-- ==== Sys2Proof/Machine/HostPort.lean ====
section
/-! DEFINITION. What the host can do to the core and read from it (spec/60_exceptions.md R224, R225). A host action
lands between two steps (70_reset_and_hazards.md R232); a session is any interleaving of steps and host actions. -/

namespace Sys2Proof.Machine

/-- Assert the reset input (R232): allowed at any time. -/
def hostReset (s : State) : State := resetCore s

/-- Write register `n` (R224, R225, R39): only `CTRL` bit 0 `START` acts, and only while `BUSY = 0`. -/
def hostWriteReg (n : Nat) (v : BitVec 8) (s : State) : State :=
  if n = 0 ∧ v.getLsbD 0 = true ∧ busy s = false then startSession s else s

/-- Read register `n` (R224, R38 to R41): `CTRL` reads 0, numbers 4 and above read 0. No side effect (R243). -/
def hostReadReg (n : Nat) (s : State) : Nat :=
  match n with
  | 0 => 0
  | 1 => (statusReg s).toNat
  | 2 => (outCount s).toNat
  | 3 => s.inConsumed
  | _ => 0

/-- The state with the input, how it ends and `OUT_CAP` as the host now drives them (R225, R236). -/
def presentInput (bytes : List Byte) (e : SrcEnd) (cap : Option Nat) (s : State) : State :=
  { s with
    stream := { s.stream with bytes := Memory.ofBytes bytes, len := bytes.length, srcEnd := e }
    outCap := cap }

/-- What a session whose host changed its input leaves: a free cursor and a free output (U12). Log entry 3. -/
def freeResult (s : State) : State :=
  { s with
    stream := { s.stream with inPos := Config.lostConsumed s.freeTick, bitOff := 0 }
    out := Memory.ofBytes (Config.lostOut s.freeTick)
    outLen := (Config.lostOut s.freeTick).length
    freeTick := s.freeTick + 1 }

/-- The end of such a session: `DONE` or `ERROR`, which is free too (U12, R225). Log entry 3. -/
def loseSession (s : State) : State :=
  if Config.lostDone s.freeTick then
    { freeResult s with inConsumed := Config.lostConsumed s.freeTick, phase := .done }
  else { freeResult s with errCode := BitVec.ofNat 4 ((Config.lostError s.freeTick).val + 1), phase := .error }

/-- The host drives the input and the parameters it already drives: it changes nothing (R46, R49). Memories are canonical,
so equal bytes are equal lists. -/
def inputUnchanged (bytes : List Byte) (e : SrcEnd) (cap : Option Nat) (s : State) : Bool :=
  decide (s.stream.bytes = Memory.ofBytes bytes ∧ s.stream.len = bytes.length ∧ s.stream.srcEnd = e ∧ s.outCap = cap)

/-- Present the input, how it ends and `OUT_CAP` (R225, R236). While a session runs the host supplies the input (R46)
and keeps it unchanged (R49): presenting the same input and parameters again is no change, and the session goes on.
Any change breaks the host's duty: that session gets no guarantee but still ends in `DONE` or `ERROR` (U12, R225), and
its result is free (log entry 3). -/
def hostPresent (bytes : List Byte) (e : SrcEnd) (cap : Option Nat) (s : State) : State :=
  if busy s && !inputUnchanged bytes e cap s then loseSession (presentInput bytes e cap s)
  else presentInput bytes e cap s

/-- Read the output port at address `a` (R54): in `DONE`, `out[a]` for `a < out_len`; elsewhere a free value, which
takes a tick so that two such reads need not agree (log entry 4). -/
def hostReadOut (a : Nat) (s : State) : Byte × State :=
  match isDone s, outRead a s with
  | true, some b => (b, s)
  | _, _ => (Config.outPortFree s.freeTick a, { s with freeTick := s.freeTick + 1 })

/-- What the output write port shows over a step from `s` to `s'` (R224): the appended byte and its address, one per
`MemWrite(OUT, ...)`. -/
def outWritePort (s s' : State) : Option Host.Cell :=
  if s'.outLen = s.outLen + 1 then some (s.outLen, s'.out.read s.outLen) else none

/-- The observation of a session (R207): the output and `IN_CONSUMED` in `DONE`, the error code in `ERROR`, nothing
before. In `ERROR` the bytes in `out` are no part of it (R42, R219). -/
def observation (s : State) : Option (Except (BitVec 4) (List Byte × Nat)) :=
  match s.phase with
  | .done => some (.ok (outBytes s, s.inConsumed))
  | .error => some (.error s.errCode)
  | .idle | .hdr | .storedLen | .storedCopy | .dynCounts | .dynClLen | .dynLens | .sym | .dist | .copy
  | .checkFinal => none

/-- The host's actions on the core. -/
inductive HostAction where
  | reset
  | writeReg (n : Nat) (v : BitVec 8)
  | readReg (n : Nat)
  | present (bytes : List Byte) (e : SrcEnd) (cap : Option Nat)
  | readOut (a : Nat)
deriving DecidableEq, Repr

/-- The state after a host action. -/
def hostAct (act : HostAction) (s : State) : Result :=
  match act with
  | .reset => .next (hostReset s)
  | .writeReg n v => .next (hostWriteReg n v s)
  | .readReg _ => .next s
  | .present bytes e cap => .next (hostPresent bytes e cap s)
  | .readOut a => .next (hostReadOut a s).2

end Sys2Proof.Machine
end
+ + +
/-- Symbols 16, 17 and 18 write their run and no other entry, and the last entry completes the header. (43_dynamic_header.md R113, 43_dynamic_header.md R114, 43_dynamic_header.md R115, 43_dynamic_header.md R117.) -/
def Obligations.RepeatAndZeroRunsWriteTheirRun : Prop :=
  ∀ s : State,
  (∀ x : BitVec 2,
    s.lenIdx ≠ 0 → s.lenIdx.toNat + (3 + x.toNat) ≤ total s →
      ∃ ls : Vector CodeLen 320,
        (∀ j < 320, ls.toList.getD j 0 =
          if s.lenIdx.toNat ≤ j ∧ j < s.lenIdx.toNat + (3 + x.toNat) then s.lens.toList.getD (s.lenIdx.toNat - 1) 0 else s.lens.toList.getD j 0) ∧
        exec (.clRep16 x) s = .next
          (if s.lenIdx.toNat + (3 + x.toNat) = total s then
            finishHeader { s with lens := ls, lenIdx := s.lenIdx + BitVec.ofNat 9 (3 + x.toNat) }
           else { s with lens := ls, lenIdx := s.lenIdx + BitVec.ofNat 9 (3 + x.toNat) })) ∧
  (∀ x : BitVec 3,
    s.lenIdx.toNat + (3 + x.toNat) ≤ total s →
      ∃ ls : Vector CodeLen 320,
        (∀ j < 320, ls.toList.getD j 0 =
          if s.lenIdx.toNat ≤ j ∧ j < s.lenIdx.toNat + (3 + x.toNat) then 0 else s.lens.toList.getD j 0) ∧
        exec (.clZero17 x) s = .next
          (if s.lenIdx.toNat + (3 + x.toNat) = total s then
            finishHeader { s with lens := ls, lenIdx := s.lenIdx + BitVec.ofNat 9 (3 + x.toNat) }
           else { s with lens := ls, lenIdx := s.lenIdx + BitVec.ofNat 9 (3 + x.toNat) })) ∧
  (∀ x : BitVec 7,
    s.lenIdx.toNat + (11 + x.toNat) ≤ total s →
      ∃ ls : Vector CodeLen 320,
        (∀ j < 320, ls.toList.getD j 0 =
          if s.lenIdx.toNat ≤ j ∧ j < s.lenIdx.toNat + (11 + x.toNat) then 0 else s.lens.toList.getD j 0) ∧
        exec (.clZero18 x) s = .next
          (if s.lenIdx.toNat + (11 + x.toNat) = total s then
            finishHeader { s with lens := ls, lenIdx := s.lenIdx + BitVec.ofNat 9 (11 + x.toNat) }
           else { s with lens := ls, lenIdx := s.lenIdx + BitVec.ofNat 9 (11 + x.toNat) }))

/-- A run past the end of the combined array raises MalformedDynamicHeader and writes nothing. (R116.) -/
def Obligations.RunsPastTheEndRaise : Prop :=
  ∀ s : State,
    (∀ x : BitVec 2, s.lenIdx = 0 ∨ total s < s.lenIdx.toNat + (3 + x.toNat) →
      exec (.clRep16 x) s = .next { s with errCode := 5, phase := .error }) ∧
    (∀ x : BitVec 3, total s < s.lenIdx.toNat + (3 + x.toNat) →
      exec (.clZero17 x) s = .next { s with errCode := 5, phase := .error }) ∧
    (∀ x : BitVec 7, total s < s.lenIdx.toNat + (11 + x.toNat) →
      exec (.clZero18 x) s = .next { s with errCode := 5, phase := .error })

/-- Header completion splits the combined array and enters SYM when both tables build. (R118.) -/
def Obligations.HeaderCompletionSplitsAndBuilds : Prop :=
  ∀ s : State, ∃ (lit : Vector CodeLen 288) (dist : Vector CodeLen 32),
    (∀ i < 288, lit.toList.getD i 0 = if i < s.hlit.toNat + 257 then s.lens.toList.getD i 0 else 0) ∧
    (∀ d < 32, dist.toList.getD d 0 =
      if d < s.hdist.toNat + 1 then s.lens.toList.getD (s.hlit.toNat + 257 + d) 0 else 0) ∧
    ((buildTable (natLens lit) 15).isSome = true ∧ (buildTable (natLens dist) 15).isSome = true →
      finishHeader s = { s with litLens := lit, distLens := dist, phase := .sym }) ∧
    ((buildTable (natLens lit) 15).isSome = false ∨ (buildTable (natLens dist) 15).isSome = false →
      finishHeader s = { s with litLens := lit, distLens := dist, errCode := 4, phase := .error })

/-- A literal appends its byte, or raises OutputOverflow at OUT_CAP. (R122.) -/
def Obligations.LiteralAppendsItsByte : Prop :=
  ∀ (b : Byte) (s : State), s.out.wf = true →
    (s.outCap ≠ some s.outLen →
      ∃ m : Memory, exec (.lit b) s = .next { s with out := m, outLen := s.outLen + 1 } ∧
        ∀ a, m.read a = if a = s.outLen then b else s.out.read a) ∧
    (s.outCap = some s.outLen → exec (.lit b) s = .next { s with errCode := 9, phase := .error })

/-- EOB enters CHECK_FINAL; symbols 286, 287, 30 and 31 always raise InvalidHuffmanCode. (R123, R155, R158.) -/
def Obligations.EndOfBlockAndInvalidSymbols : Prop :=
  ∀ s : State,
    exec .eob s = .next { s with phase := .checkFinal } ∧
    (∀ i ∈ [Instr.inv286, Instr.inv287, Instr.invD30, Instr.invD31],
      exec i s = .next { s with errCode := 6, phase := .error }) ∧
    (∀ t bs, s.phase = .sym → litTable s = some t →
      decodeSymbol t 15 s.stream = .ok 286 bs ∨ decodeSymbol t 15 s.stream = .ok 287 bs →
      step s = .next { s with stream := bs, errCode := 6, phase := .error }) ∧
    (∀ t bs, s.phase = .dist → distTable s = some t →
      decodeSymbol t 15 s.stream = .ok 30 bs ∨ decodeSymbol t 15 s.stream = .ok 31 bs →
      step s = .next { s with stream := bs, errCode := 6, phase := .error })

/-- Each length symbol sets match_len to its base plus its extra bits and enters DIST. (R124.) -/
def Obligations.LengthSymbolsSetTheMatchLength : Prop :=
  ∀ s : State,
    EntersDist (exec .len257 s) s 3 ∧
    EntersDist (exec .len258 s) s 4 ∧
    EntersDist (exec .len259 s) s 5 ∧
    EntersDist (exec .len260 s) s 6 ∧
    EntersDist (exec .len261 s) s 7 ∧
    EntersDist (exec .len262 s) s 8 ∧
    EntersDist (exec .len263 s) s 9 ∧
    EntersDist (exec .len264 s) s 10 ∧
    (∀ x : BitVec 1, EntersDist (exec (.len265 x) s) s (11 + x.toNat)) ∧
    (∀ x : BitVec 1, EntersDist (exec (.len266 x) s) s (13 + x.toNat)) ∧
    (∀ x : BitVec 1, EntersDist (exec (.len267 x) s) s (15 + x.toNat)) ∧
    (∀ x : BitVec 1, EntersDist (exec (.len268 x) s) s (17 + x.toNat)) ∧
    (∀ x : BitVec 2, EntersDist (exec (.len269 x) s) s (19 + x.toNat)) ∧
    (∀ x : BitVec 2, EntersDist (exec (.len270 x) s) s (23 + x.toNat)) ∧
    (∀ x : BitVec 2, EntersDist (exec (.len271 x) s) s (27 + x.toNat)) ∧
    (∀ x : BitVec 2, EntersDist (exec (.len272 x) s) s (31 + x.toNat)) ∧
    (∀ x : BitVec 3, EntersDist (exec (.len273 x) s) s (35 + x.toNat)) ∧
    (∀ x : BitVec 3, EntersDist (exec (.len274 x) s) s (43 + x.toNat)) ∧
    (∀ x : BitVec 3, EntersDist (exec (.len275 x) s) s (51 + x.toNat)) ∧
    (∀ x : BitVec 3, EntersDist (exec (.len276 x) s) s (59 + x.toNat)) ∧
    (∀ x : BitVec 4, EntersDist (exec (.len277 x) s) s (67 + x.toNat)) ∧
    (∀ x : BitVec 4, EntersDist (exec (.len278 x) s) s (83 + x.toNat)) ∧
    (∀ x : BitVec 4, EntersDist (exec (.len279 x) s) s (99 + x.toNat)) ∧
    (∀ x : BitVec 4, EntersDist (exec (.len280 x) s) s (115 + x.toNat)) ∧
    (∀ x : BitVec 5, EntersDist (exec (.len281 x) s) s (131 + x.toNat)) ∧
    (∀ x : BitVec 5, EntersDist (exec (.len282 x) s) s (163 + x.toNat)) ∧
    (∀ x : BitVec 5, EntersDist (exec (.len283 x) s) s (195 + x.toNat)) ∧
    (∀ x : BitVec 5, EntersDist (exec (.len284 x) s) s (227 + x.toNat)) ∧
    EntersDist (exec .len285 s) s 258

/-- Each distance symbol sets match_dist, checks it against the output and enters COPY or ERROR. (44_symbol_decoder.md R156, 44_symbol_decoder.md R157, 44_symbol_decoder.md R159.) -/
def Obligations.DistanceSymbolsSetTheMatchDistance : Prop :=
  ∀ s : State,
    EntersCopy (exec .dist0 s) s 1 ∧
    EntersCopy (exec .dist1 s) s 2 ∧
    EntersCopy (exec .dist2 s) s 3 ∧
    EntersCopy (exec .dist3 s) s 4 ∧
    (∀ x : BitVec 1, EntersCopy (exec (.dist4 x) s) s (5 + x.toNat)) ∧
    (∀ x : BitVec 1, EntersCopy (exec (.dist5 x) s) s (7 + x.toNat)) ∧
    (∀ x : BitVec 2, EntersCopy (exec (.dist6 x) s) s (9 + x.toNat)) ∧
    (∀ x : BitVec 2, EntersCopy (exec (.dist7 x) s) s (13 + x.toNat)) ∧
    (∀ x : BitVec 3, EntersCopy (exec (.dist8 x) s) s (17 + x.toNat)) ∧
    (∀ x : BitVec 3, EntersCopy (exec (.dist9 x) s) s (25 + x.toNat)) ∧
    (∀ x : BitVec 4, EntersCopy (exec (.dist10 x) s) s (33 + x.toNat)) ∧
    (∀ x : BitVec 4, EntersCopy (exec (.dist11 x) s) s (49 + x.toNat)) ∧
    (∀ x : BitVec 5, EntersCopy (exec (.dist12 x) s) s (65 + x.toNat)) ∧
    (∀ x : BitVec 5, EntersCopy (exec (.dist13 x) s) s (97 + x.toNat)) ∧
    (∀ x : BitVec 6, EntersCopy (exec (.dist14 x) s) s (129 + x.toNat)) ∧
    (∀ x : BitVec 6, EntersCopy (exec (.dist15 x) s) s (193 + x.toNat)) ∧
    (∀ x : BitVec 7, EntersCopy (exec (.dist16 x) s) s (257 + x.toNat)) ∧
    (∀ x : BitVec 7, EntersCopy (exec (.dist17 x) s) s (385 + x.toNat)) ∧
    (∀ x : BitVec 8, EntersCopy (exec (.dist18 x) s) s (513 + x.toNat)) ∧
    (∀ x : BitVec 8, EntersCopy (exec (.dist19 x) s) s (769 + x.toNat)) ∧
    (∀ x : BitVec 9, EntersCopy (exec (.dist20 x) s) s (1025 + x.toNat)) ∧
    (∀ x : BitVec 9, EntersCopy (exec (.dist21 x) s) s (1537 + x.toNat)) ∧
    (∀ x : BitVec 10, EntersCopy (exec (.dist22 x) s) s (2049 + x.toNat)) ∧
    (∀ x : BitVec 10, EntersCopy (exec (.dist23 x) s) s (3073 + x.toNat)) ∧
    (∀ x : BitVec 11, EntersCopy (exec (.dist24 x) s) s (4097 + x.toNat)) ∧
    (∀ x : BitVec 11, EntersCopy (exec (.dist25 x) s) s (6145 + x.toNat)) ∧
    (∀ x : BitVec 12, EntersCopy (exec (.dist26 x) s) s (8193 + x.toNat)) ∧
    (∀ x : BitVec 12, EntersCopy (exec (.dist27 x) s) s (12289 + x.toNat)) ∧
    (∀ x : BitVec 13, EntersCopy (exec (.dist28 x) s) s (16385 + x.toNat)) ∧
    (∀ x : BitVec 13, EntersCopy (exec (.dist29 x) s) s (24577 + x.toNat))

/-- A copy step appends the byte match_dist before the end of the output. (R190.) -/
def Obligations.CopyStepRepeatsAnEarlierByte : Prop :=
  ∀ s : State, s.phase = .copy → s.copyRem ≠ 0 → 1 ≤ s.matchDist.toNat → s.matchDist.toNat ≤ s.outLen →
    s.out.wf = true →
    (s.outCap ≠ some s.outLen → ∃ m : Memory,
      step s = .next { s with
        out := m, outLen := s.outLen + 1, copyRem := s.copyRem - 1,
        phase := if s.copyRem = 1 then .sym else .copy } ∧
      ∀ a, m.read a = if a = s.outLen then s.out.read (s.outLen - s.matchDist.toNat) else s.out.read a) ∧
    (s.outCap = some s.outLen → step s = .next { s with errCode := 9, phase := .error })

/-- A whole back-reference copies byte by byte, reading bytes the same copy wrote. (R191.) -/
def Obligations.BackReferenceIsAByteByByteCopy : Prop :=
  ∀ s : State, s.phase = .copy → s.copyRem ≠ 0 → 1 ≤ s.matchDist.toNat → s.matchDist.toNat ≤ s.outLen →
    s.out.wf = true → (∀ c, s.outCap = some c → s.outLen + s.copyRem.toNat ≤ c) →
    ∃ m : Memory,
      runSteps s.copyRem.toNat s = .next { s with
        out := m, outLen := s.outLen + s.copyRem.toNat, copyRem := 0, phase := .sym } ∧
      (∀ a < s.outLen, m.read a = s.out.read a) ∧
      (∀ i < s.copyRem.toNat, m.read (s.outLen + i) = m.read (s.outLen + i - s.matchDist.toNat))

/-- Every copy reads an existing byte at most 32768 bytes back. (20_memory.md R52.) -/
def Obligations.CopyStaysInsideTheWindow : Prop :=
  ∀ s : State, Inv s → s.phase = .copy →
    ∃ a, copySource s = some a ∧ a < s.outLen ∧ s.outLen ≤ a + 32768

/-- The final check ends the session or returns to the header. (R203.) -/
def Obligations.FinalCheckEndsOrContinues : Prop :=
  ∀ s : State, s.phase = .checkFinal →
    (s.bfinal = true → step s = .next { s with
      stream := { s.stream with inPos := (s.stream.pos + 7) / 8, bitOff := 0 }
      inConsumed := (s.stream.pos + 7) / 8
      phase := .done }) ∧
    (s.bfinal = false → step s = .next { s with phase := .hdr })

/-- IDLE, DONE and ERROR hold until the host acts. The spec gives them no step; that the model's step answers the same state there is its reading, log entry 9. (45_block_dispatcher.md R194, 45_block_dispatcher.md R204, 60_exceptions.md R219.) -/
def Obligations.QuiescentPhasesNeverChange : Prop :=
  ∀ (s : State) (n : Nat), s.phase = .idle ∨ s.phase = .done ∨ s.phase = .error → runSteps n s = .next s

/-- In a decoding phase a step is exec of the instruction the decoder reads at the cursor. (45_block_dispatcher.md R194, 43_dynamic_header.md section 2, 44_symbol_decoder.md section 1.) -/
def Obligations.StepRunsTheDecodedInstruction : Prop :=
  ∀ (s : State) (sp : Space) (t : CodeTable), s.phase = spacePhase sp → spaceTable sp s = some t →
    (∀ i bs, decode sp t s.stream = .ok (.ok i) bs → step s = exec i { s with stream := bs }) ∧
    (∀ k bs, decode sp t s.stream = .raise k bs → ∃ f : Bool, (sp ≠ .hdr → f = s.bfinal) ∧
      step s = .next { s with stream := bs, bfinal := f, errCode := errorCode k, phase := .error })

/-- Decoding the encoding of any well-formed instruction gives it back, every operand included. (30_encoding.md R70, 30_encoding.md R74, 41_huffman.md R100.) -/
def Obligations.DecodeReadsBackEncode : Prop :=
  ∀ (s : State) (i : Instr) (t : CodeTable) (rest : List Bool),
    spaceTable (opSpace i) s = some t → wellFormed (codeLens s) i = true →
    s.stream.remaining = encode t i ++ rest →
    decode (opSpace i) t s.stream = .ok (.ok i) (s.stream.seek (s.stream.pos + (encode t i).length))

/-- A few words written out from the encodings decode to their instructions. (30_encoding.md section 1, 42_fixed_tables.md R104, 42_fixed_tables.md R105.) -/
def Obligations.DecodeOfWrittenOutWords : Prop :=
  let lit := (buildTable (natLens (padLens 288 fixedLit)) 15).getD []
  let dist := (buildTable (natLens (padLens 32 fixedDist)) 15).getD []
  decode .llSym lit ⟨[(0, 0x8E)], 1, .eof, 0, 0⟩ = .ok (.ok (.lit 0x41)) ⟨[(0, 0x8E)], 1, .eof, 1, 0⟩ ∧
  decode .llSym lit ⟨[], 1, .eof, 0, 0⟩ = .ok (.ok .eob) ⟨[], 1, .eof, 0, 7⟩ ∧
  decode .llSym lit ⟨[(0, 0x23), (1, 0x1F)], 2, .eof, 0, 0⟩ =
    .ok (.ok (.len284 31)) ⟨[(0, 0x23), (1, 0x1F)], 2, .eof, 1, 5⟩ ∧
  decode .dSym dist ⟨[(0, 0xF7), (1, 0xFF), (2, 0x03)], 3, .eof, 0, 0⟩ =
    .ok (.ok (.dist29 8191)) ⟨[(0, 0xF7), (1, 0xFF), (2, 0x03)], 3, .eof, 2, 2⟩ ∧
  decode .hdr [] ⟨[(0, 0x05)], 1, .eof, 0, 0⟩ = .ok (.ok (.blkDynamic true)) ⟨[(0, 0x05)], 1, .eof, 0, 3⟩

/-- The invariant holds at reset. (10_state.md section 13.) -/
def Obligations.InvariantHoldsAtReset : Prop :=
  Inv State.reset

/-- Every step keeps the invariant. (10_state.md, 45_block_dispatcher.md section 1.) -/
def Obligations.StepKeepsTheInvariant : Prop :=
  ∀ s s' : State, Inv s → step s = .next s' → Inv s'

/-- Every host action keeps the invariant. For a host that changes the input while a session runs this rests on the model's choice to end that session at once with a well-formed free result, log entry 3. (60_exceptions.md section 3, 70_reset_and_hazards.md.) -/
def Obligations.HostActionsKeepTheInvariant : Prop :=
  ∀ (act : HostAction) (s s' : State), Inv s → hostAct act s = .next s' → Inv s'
+ + +
## Try it:
Copy each line holding "bitOff" from the material above.

## Result below:
    stream := { s.stream with inPos := Config.lostConsumed s.freeTick, bitOff := 0 }
      stream := { s.stream with inPos := (s.stream.pos + 7) / 8, bitOff := 0 }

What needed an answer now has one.